= What the task requires =
In the material below, count the lines where the word "mtypeClass" appears. Nothing but the number, please.

= Input data =
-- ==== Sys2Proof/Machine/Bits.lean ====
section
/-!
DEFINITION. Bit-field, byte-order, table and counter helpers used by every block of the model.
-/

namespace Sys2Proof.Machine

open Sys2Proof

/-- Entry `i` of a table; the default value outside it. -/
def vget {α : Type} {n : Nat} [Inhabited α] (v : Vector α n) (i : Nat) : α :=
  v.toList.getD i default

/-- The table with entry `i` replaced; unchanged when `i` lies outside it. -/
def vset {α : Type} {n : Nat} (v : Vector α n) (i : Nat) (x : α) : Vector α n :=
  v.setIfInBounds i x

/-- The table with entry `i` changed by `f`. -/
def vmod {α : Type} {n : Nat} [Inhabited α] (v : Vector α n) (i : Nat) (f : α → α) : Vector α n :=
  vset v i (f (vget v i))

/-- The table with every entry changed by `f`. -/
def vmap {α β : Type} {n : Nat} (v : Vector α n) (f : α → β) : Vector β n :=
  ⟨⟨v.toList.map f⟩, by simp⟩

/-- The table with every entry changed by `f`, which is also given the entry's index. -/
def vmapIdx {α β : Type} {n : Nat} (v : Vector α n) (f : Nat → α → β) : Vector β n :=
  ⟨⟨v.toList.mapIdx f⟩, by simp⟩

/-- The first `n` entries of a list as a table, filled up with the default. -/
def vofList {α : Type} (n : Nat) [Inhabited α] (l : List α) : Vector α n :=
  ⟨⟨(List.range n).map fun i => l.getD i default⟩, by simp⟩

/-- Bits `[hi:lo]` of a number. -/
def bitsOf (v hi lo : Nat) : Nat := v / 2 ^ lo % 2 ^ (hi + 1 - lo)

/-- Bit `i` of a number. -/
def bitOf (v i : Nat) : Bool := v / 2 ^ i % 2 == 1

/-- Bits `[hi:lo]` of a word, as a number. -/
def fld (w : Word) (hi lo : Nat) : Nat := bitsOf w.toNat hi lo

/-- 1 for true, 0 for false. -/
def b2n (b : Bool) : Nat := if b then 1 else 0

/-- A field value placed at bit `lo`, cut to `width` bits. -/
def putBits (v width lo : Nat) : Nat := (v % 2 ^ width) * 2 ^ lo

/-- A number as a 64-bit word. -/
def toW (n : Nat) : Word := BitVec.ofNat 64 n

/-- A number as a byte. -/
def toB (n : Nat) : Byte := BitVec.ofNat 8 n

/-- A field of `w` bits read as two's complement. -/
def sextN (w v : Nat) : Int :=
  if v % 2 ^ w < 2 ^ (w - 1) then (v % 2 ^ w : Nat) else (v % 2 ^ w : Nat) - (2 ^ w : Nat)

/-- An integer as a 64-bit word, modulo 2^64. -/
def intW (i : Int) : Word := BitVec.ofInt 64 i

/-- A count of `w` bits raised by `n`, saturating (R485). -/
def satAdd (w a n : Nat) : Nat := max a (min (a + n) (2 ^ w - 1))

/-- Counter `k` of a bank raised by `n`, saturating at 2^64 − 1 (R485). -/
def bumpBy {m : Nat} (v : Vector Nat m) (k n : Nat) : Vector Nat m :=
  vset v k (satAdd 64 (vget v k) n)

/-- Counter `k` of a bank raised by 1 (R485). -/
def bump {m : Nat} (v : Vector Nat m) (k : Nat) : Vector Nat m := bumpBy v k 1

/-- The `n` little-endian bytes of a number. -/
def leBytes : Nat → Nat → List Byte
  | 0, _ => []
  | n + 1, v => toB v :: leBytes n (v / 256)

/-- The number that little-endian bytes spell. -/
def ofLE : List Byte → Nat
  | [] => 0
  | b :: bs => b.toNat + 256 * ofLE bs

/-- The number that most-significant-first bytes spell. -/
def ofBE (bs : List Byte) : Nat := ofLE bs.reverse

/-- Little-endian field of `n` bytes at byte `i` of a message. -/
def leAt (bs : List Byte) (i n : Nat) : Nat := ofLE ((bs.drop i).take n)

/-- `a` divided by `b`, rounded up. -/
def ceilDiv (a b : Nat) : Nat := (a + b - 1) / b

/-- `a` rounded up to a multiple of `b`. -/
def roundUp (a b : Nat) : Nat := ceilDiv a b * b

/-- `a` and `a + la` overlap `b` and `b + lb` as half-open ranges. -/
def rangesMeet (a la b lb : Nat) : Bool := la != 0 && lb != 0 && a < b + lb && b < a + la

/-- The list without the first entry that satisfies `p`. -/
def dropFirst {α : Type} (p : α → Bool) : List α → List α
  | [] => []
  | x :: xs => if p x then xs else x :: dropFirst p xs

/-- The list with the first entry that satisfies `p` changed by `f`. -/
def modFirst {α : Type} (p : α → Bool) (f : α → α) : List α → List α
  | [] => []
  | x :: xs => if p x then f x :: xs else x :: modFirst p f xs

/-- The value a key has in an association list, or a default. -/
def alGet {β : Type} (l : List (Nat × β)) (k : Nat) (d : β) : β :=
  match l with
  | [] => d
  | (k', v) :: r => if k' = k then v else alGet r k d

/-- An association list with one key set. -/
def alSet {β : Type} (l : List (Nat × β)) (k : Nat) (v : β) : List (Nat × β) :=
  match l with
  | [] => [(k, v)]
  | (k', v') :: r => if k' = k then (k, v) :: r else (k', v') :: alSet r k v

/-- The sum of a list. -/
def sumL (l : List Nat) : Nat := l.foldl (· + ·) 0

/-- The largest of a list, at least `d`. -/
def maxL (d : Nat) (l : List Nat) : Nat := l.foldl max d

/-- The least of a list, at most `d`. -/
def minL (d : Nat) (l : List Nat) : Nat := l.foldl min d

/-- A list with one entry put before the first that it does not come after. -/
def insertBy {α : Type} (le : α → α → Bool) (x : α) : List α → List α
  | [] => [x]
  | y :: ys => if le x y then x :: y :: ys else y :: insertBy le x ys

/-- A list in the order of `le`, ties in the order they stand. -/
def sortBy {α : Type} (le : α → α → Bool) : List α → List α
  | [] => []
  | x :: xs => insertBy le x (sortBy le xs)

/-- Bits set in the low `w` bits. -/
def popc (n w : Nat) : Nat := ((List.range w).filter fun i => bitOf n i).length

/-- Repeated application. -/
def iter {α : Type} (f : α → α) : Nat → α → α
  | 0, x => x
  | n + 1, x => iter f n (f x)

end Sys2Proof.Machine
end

---

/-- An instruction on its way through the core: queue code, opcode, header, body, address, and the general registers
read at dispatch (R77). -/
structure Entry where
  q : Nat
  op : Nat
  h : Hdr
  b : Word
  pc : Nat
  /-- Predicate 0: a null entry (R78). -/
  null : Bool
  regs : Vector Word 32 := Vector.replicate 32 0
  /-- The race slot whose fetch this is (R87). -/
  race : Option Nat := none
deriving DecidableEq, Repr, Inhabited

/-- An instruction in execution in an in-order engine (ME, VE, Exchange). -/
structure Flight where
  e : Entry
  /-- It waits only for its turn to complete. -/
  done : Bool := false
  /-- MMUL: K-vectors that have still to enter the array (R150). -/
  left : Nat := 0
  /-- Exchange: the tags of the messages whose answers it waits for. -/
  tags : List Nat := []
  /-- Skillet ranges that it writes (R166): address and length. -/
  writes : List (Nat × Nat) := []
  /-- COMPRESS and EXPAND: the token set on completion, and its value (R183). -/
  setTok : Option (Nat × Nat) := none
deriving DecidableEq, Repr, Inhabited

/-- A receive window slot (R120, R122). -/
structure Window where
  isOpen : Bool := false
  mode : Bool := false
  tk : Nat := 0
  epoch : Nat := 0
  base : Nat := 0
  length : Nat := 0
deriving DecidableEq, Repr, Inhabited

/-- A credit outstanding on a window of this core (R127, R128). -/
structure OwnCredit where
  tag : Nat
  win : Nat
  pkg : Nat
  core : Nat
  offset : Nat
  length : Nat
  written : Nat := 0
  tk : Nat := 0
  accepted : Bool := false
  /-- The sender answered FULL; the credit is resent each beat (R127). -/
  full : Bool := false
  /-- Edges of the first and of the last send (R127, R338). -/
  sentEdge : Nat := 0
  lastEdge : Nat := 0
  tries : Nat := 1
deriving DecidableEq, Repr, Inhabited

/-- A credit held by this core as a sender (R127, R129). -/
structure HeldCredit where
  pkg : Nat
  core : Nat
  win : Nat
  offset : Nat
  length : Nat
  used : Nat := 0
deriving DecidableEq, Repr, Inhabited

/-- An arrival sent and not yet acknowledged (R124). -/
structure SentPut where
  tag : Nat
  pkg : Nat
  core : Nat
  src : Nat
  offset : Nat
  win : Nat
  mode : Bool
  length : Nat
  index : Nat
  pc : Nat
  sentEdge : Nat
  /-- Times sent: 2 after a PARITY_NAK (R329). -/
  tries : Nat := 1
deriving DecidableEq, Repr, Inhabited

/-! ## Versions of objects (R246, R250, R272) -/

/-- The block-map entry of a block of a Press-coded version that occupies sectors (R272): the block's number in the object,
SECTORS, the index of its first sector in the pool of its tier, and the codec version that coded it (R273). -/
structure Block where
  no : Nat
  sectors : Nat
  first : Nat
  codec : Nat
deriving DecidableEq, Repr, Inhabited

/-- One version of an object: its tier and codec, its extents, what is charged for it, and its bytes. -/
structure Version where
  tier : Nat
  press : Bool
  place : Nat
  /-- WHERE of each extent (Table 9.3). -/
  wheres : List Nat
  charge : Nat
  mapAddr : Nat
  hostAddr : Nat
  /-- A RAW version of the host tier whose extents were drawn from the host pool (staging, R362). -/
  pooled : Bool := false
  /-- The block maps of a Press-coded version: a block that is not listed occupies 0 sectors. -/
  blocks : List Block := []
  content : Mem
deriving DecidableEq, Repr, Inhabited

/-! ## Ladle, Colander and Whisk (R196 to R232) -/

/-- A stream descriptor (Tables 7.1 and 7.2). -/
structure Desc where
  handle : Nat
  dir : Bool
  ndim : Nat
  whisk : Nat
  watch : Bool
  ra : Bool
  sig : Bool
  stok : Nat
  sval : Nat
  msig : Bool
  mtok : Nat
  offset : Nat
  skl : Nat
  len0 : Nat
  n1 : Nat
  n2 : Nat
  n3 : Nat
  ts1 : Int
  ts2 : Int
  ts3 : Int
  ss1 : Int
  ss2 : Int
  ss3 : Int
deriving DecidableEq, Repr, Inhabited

--

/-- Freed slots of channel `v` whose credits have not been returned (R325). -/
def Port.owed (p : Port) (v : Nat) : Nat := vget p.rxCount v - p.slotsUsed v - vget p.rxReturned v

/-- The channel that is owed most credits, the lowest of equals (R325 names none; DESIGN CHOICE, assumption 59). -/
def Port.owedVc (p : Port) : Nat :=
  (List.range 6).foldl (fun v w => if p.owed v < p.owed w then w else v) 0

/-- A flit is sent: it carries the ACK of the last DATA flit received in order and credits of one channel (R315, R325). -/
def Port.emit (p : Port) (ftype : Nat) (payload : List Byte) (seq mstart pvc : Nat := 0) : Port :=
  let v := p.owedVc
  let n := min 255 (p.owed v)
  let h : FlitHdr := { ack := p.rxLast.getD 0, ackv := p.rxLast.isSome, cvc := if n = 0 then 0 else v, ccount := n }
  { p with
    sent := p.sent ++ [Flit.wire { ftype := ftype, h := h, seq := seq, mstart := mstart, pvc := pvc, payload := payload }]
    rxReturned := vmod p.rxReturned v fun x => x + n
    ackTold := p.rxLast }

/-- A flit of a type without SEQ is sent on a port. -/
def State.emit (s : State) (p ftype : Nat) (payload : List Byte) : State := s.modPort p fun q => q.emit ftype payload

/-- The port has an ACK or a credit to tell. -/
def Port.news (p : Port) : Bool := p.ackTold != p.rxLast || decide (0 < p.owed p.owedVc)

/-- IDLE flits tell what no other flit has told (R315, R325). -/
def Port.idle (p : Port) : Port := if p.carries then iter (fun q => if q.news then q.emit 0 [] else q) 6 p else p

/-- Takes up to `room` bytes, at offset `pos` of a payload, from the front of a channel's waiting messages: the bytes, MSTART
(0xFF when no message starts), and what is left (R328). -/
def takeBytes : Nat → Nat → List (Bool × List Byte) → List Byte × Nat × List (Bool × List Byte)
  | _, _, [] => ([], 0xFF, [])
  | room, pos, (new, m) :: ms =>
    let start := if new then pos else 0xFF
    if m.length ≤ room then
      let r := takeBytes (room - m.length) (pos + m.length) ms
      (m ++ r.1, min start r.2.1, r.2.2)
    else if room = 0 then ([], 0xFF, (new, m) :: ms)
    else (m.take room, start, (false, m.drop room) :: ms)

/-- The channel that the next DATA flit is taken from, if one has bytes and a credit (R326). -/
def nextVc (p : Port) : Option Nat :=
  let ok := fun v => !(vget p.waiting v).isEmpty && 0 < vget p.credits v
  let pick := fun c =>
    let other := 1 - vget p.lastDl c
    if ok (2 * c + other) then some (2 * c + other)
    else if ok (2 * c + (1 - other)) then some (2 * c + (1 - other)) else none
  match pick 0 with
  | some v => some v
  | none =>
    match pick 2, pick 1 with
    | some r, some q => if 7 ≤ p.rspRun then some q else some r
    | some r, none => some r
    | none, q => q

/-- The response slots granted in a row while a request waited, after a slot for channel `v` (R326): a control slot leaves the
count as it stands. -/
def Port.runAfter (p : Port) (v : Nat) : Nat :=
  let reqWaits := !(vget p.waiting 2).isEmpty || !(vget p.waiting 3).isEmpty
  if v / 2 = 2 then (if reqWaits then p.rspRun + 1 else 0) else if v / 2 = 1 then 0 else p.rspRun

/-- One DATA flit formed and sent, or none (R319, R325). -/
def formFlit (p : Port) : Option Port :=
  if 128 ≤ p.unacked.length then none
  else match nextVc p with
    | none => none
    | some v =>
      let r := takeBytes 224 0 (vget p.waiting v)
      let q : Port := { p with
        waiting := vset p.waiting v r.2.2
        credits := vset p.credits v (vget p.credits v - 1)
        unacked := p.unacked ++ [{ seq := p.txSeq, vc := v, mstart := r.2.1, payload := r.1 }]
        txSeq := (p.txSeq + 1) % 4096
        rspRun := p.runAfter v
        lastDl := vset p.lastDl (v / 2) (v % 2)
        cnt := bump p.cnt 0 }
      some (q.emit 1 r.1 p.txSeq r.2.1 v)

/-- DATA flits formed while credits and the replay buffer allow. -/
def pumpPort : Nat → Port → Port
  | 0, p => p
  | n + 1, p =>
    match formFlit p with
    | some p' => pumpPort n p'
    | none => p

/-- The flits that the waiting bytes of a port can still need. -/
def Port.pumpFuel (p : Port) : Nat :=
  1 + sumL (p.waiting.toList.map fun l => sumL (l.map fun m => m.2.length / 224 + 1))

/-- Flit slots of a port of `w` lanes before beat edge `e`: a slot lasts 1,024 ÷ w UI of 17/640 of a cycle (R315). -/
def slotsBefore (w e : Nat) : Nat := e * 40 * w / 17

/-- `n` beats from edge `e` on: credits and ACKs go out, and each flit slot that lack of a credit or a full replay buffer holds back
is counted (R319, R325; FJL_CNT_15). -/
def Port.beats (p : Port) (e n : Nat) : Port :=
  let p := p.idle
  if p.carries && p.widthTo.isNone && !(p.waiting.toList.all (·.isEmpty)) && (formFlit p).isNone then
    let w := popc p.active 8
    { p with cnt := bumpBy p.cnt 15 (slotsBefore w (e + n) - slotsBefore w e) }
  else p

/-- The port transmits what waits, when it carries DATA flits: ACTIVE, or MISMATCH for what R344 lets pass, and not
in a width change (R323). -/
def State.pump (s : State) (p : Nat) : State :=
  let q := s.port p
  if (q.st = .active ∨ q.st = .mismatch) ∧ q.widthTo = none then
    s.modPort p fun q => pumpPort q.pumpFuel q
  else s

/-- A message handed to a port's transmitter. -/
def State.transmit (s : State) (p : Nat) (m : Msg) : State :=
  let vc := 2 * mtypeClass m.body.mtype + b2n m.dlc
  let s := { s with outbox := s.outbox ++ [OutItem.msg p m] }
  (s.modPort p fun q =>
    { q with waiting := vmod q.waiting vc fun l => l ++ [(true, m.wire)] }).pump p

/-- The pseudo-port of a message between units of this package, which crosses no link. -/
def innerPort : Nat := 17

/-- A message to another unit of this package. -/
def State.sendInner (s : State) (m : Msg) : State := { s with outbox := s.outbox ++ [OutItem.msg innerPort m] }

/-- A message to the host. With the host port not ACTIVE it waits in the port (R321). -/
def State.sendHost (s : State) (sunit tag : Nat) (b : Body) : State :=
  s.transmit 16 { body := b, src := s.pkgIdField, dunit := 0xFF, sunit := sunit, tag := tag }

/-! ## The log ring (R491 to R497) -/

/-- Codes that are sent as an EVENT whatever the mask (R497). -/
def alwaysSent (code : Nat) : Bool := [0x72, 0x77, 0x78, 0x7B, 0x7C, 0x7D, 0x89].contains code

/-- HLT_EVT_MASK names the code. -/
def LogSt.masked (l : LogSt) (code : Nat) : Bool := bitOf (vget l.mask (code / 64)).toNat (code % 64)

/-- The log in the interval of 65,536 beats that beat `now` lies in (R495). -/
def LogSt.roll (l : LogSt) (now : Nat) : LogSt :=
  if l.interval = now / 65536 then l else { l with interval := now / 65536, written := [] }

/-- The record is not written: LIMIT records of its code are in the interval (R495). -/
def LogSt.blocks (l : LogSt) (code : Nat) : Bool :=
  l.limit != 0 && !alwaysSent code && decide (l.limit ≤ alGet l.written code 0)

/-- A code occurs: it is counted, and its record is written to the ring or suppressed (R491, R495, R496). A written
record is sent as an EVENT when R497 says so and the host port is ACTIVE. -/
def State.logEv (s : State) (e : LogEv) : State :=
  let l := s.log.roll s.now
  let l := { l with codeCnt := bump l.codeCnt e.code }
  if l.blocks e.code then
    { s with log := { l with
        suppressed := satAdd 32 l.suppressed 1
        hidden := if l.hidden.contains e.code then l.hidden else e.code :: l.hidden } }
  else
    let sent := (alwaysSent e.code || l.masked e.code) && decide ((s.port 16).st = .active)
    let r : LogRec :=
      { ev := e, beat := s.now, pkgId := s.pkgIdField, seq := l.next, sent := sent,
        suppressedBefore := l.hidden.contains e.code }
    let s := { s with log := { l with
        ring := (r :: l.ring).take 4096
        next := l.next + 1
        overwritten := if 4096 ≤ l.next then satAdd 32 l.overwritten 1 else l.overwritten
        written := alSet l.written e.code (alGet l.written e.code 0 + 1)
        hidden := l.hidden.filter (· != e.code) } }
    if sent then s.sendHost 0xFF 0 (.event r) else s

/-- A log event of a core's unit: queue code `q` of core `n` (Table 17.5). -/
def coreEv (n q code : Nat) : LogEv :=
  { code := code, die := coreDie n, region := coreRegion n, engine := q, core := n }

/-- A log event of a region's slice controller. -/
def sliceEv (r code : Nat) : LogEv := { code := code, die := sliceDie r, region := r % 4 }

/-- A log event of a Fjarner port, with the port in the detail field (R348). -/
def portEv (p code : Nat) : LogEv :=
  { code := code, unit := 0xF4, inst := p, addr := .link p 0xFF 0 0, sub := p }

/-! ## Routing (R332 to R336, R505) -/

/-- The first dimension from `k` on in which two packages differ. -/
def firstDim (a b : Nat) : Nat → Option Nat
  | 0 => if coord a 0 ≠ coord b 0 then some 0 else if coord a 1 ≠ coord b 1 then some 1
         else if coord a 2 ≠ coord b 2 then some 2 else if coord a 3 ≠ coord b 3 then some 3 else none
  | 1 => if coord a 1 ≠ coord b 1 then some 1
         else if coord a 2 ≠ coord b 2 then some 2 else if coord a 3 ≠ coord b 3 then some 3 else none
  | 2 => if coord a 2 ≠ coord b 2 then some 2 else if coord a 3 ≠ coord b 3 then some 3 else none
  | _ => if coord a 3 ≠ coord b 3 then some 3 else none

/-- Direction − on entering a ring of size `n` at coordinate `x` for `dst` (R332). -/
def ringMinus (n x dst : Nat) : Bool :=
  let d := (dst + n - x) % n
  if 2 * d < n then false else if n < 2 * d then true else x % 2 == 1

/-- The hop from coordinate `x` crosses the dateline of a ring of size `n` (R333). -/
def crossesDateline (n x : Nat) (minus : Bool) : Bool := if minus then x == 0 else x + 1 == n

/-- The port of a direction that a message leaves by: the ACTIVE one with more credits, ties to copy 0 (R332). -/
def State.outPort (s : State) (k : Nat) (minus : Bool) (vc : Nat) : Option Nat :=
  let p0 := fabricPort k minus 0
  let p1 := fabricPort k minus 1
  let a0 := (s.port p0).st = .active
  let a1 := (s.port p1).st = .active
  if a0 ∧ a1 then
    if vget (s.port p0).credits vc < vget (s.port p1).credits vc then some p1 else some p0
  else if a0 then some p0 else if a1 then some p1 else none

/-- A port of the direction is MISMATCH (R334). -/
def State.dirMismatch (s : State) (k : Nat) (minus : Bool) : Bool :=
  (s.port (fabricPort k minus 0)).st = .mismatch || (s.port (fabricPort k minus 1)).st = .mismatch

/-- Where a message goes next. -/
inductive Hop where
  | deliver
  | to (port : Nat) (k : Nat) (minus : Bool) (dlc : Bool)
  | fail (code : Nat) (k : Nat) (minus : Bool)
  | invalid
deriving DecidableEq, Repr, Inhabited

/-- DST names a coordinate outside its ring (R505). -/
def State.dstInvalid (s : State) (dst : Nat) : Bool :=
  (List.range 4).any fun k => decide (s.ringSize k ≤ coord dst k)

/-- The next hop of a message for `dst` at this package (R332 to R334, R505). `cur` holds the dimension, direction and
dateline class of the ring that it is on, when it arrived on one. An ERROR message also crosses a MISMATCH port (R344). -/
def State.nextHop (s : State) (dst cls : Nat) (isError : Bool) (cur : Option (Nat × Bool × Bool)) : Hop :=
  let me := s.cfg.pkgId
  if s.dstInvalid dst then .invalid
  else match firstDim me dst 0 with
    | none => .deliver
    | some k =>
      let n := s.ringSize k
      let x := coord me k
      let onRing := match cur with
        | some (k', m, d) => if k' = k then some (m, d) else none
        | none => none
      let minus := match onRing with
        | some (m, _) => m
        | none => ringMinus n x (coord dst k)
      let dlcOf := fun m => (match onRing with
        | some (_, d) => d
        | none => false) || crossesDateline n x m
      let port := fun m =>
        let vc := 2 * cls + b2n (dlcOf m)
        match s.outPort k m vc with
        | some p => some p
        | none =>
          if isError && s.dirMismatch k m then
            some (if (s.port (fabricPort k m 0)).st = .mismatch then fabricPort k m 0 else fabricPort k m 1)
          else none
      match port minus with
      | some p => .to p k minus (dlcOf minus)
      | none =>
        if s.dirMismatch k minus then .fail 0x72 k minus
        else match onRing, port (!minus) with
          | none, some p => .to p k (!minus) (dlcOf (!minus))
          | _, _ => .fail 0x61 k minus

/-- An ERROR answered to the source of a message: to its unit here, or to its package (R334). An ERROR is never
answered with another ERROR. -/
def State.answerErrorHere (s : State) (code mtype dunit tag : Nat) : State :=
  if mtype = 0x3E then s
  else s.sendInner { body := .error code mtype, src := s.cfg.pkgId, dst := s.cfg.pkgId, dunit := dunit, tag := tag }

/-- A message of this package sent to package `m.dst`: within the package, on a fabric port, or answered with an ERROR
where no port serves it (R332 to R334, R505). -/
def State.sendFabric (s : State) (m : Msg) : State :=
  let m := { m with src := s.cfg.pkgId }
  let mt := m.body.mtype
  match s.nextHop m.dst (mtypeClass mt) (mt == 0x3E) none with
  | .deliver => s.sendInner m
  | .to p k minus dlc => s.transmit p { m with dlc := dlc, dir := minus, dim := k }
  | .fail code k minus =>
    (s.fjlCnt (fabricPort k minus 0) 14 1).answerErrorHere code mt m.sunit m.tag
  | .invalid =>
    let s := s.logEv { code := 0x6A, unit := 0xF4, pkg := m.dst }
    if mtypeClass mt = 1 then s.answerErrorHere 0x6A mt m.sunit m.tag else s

= Response below =
3